Each point was visited once during the bird reproductive season of two consecutive years (2007 and 2008) to carry out field surveys. Bird surveys were carried out using the point count method (Ralph et al. 1995). Surveys were done in the first hours after sunrise (6:00 to 10:30 a.m.) in good weather conditions, and all birds seen or heard during 5 min in the 350-m radius were counted. This radius was determined based on the field observer’s ability to detect individuals and identify the species (G. Rocha, personal communication). At each point, we also measured landscape variables in the 350-m radius (hereafter, local scale) by visual inspection: cover area for each land use type, roadside vegetation condition (spontaneous, grazed, sprayed, cultivated, stubble, ploughed, ditch), and presence of trees (woodlots, tree lines, scattered trees), water bodies, and inhabited houses.
To determine the association of bird species to landscape attributes, we ran canonical correspondence analyses (CCA). We ran CCAs with variables at local and facet scales using presence/absence data of birds. We removed species that were detected in two or less sites, as the distribution of rare species in the environmental gradient cannot be adequately estimated with CCA (Batista 1991). That way, we kept 77 species for the analyses (Additional file 1: Table S1). The patterns for the rest of the species are discussed not statistically in the corresponding section.

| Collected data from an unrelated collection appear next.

-- ==== Sys2Proof/Machine/Dispatch.lean ====
section
/-! DEFINITION. Every command, one arm each. -/

namespace Sys2Proof.Machine

/-- What a command does, on everything but the queue. -/
def exec (i : Instr) (s : State) : Host.Outcome State Fault Refusal :=
  match i with
  | .powerOn rstHeld p => Sys2Proof.Machine.execPowerOn rstHeld p s
  | .rstLow => Sys2Proof.Machine.execRstLow s
  | .rstRelease p => Sys2Proof.Machine.execRstRelease p s
  | .rxByte b => Sys2Proof.Machine.execRxByte b s
  | .rxFramingError => Sys2Proof.Machine.execRxFramingError s
  | .rxGapTimeout => Sys2Proof.Machine.execRxGapTimeout s
  | .requestTaken => Sys2Proof.Machine.execRequestTaken s
  | .duplicateRequest => Sys2Proof.Machine.execDuplicateRequest s
  | .unknownRequest => Sys2Proof.Machine.execUnknownRequest s
  | .devInfo => Sys2Proof.Machine.execDevInfo s
  | .devReset => Sys2Proof.Machine.execDevReset s
  | .linkConfig => Sys2Proof.Machine.execLinkConfig s
  | .segConfig => Sys2Proof.Machine.execSegConfig s
  | .segStatus => Sys2Proof.Machine.execSegStatus s
  | .segFlush => Sys2Proof.Machine.execSegFlush s
  | .segReset => Sys2Proof.Machine.execSegReset s
  | .jobSubmit => Sys2Proof.Machine.execJobSubmit s
  | .jobCancel => Sys2Proof.Machine.execJobCancel s
  | .jobQuery => Sys2Proof.Machine.execJobQuery s
  | .respSet => Sys2Proof.Machine.execRespSet s
  | .winWrite => Sys2Proof.Machine.execWinWrite s
  | .winRead => Sys2Proof.Machine.execWinRead s
  | .mailPost => Sys2Proof.Machine.execMailPost s
  | .mailWithdraw => Sys2Proof.Machine.execMailWithdraw s
  | .txFrameStart => Sys2Proof.Machine.execTxFrameStart s
  | .txFrameEnd p => Sys2Proof.Machine.execTxFrameEnd p s
  | .resendTimerExpiry => Sys2Proof.Machine.execResendTimerExpiry s
  | .startSeen g m => Sys2Proof.Machine.execStartSeen g m s
  | .stopSeen g => Sys2Proof.Machine.execStopSeen g s
  | .sclFallWhileFree g => Sys2Proof.Machine.execSclFallWhileFree g s
  | .busIdleWindowExpiry g => Sys2Proof.Machine.execBusIdleWindowExpiry g s
  | .startDecision g => Sys2Proof.Machine.execStartDecision g s
  | .addressAck g => Sys2Proof.Machine.execAddressAck g s
  | .writeByteAck g => Sys2Proof.Machine.execWriteByteAck g s
  | .readByte g => Sys2Proof.Machine.execReadByte g s
  | .lengthByte g => Sys2Proof.Machine.execLengthByte g s
  | .stopMade g => Sys2Proof.Machine.execStopMade g s
  | .arbitrationLoss g => Sys2Proof.Machine.execArbitrationLoss g s
  | .stretchLimitExpiry g => Sys2Proof.Machine.execStretchLimitExpiry g s
  | .backoffEnd g => Sys2Proof.Machine.execBackoffEnd g s
  | .holdLimitExpiry g => Sys2Proof.Machine.execHoldLimitExpiry g s
  | .respAddressByte g => Sys2Proof.Machine.execRespAddressByte g s
  | .windowWriteByte g => Sys2Proof.Machine.execWindowWriteByte g s
  | .windowReadByte g => Sys2Proof.Machine.execWindowReadByte g s
  | .mailWriteByte g => Sys2Proof.Machine.execMailWriteByte g s
  | .mailReadByte g => Sys2Proof.Machine.execMailReadByte g s
  | .mailWaitExpiry g => Sys2Proof.Machine.execMailWaitExpiry g s
  | .stuckDetection g => Sys2Proof.Machine.execStuckDetection g s
  | .clearWaitExpiry g => Sys2Proof.Machine.execClearWaitExpiry g s
  | .clearingRoundEnd g => Sys2Proof.Machine.execClearingRoundEnd g s
  | .clearStretchExpiry g => Sys2Proof.Machine.execClearStretchExpiry g s
  | .idleWatchExpiry g => Sys2Proof.Machine.execIdleWatchExpiry g s
  | .lineEdge g e => Sys2Proof.Machine.execLineEdge g e s
  | .clearingPulse g => Sys2Proof.Machine.execClearingPulse g s

end Sys2Proof.Machine
end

For the local scale CCA, we used 19 environmental variables considered important for determining bird species distributions including the %cover of the most common land uses, land cover richness (number of different land cover types), and presence/absence of inhabited houses and water bodies (Table 1). For roadsides and trees, we calculated a variable that represents the complexity rendered to the landscape by these elements using a fuzzy logic approach. Fuzzy logic allows combining statements expressed in a natural language using linguistic variables to account for uncertainty and ambiguity in the information. Input variables are combined through logic rules using expert knowledge to give a value in an output variable. We built a fuzzy logic model hypothesizing that the landscape complexity rendered by roadsides depends on the contrast between the vegetation and the main land use in the matrix, its width, and whether or not there are similar land cover types in the landscape. These three input variables were combined to give an output variable that represents the roadside complexity in a scale of 0 to 1. We built another fuzzy logic model to account for the complexity rendered by woody vegetation. In this model, complexity depends on the combination of presence/absence of tree lines and simple (monospecific) or complex (multispecific with some secondary succession) woodlots. The landscape complexity increases when more of the latter elements are present and is also expressed in a 0 to 1 scale. More details on the methodology are given in Weyland et al. (2012).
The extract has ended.